> What you will do
Among the lines below, copy exactly those from the one with "e => (.ok (some e), s)" through the one with "let s := s.modCore", counting both ends.

> Extracted material
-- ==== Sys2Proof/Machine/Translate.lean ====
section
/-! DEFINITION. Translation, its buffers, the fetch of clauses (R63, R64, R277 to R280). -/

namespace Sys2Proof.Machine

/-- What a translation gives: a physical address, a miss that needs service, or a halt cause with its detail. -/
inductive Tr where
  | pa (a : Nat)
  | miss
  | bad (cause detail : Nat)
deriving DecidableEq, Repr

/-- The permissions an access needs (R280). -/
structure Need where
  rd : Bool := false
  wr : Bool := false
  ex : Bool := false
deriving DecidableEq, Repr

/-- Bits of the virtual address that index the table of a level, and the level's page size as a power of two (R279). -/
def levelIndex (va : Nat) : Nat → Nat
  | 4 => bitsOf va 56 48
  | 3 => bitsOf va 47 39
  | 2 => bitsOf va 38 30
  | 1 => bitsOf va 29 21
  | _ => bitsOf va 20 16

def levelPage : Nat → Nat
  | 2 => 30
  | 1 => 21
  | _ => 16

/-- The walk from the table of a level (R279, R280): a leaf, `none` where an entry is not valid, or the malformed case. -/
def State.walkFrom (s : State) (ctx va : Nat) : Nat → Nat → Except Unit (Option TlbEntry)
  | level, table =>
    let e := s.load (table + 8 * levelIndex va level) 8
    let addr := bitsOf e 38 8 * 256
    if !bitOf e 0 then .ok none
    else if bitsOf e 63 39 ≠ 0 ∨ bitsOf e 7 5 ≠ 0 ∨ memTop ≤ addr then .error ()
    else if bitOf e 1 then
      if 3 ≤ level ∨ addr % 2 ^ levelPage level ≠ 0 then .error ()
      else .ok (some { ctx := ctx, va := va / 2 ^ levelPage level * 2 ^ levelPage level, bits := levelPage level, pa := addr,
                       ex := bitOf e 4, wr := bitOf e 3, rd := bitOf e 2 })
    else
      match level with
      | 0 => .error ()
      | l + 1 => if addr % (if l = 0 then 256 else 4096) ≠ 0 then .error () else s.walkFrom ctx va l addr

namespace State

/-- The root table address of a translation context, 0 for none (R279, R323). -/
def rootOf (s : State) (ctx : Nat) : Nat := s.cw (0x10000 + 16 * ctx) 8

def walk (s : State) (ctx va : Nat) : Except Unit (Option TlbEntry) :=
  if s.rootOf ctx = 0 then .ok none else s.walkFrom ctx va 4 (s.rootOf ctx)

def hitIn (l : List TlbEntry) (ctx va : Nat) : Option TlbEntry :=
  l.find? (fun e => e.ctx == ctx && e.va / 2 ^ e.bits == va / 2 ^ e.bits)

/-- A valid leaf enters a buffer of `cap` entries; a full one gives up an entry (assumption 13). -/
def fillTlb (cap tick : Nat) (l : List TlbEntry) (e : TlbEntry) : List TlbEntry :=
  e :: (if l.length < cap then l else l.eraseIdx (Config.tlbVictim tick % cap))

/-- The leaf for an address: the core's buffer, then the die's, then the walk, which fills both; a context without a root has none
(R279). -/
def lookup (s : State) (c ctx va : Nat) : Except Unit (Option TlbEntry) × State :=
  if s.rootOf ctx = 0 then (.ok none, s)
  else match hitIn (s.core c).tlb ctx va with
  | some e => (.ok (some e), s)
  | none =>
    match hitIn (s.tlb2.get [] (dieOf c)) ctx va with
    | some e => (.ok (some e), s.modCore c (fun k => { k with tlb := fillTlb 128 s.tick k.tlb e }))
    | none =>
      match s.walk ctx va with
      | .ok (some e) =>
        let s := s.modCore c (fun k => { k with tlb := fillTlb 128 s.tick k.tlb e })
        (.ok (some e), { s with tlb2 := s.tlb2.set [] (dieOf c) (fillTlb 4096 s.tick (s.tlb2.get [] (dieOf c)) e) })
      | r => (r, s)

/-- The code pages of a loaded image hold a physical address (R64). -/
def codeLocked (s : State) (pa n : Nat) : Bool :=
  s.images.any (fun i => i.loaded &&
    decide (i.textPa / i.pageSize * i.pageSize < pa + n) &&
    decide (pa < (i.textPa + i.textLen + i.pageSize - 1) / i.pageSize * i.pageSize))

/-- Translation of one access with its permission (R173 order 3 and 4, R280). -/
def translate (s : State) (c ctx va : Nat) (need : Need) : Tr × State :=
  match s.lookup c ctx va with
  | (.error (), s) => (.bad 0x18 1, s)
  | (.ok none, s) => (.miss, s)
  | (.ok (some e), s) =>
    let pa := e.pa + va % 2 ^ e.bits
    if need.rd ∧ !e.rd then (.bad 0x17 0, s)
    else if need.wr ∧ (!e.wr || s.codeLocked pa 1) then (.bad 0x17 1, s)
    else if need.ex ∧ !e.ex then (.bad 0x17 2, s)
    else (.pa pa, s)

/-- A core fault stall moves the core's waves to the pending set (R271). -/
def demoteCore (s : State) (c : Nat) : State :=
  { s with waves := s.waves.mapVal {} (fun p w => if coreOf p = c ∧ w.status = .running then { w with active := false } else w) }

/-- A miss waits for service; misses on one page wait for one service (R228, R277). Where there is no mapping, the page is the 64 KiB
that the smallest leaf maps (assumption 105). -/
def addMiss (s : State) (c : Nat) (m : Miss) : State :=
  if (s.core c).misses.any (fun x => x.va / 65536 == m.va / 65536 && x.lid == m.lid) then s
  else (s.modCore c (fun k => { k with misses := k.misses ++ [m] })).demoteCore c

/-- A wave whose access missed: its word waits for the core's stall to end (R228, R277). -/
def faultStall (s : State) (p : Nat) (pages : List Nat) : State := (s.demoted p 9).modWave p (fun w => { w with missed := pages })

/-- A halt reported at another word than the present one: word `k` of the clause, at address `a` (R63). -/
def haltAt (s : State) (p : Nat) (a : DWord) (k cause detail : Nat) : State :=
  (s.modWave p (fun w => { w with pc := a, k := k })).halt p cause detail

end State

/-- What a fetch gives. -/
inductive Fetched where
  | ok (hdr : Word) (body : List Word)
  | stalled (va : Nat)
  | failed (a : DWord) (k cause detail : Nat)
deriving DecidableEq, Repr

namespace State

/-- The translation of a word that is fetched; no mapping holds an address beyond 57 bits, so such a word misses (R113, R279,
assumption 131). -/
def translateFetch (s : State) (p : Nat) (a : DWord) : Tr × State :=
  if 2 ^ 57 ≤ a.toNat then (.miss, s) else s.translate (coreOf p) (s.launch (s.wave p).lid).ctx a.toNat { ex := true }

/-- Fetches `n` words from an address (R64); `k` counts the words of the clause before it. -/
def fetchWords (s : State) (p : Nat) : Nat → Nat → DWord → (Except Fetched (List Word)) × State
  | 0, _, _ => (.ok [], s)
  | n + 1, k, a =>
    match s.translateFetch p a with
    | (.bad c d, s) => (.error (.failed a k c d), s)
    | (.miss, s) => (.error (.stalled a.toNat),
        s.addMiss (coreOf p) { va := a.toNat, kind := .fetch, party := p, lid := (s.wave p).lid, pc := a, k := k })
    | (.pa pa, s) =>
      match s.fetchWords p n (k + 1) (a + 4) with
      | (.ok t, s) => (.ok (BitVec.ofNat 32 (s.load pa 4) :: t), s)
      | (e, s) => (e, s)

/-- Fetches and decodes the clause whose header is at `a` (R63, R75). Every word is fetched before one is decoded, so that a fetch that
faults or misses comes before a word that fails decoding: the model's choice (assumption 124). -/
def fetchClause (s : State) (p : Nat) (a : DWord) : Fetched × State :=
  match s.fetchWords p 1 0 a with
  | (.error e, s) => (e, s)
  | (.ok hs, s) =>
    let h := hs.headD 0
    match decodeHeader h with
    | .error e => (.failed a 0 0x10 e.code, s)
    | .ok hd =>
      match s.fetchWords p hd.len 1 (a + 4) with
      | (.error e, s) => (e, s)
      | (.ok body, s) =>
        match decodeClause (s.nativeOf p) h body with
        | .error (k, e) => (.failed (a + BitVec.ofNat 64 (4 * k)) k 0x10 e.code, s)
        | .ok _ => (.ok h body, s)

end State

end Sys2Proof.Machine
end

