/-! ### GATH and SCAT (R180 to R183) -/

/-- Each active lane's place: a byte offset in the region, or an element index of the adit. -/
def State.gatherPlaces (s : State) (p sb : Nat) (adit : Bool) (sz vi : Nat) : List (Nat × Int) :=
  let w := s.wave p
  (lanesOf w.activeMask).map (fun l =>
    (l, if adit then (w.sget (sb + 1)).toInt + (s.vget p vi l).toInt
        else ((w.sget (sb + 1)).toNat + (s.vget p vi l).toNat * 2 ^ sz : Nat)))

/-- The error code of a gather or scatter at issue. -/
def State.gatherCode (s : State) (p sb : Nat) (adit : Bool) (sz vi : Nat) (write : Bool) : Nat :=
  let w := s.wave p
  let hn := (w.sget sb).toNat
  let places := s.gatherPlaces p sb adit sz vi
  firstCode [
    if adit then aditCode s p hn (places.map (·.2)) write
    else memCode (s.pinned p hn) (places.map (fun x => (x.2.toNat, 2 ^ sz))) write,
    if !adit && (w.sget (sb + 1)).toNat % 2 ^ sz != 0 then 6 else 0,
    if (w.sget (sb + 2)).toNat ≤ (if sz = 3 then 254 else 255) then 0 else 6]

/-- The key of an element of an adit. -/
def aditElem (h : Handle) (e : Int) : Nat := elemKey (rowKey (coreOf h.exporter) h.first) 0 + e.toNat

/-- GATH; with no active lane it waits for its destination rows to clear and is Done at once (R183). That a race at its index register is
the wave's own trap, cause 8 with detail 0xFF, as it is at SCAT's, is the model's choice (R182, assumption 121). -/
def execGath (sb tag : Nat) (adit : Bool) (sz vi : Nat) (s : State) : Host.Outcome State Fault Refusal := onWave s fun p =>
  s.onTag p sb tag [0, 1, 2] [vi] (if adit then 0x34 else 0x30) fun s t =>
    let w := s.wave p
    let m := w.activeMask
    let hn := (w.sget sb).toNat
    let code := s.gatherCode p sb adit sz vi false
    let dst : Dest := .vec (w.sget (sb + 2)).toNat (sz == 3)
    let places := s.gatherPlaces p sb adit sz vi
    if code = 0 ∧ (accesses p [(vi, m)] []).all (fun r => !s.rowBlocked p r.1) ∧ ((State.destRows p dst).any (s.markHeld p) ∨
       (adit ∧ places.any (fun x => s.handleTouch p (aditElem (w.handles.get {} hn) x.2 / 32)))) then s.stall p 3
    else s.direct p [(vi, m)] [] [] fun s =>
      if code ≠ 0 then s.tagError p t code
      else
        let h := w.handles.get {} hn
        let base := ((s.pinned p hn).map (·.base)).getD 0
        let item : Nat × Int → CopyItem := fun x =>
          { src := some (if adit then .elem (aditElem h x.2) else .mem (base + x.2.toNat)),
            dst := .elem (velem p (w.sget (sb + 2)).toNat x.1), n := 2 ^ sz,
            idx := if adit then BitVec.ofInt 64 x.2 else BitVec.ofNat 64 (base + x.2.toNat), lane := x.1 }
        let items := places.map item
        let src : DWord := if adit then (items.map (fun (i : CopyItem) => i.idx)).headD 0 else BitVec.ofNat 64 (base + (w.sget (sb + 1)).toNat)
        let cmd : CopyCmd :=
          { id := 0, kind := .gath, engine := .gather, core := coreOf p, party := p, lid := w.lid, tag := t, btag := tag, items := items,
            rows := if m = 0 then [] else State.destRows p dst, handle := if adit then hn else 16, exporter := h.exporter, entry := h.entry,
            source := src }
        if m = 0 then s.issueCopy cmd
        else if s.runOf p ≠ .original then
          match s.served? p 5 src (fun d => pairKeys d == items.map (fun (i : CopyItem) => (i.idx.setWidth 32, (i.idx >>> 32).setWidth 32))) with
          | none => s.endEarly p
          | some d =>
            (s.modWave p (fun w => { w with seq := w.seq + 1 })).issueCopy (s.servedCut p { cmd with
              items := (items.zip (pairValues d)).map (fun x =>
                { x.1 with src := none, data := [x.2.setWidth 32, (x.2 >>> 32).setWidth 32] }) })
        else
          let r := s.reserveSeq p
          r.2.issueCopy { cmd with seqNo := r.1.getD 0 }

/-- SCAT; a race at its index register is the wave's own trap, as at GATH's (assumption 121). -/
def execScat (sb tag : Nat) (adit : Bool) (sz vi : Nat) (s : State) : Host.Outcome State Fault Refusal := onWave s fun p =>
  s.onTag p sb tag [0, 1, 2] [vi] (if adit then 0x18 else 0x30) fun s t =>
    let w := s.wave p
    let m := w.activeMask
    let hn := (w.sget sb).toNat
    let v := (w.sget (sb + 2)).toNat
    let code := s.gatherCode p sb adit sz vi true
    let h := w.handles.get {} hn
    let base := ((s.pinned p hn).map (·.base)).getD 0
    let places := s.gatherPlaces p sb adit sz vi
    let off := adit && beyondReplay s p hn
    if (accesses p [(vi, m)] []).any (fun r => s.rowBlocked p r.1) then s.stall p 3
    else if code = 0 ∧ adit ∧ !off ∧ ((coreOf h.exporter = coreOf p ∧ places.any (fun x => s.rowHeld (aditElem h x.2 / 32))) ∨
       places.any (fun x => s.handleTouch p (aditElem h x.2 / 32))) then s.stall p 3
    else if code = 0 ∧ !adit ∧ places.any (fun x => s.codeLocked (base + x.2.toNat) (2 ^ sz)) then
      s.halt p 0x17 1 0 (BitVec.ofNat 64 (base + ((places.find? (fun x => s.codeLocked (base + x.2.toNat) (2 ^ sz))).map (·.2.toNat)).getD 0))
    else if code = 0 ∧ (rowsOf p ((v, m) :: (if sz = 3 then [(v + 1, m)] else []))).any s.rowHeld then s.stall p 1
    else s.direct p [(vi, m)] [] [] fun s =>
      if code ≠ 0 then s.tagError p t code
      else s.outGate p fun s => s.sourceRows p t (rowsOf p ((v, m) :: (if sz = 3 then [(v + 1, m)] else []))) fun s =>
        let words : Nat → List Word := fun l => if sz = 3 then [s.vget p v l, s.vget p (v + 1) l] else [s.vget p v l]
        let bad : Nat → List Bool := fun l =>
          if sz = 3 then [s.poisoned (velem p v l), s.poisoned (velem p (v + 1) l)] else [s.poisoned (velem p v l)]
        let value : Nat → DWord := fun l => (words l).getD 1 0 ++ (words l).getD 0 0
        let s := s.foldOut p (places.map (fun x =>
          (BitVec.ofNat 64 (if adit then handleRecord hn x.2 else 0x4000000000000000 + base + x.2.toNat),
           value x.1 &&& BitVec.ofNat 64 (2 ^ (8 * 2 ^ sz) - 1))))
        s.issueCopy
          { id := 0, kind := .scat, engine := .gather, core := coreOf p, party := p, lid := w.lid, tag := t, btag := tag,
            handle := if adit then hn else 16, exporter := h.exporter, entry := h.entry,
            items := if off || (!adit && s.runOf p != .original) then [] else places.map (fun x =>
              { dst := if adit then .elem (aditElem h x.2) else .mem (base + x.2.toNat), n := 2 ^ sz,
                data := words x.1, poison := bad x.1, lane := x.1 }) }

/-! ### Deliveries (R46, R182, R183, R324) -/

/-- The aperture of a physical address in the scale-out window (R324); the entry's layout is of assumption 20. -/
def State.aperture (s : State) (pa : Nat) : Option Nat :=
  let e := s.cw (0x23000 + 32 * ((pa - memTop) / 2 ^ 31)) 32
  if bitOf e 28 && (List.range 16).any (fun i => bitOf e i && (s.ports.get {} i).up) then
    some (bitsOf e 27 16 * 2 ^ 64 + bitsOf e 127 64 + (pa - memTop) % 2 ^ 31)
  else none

> Written answer
  | some e => (.ok (some e), s)
  | none =>
    match hitIn (s.tlb2.get [] (dieOf c)) ctx va with
    | some e => (.ok (some e), s.modCore c (fun k => { k with tlb := fillTlb 128 s.tick k.tlb e }))
    | none =>
      match s.walk ctx va with
      | .ok (some e) =>
        let s := s.modCore c (fun k => { k with tlb := fillTlb 128 s.tick k.tlb e })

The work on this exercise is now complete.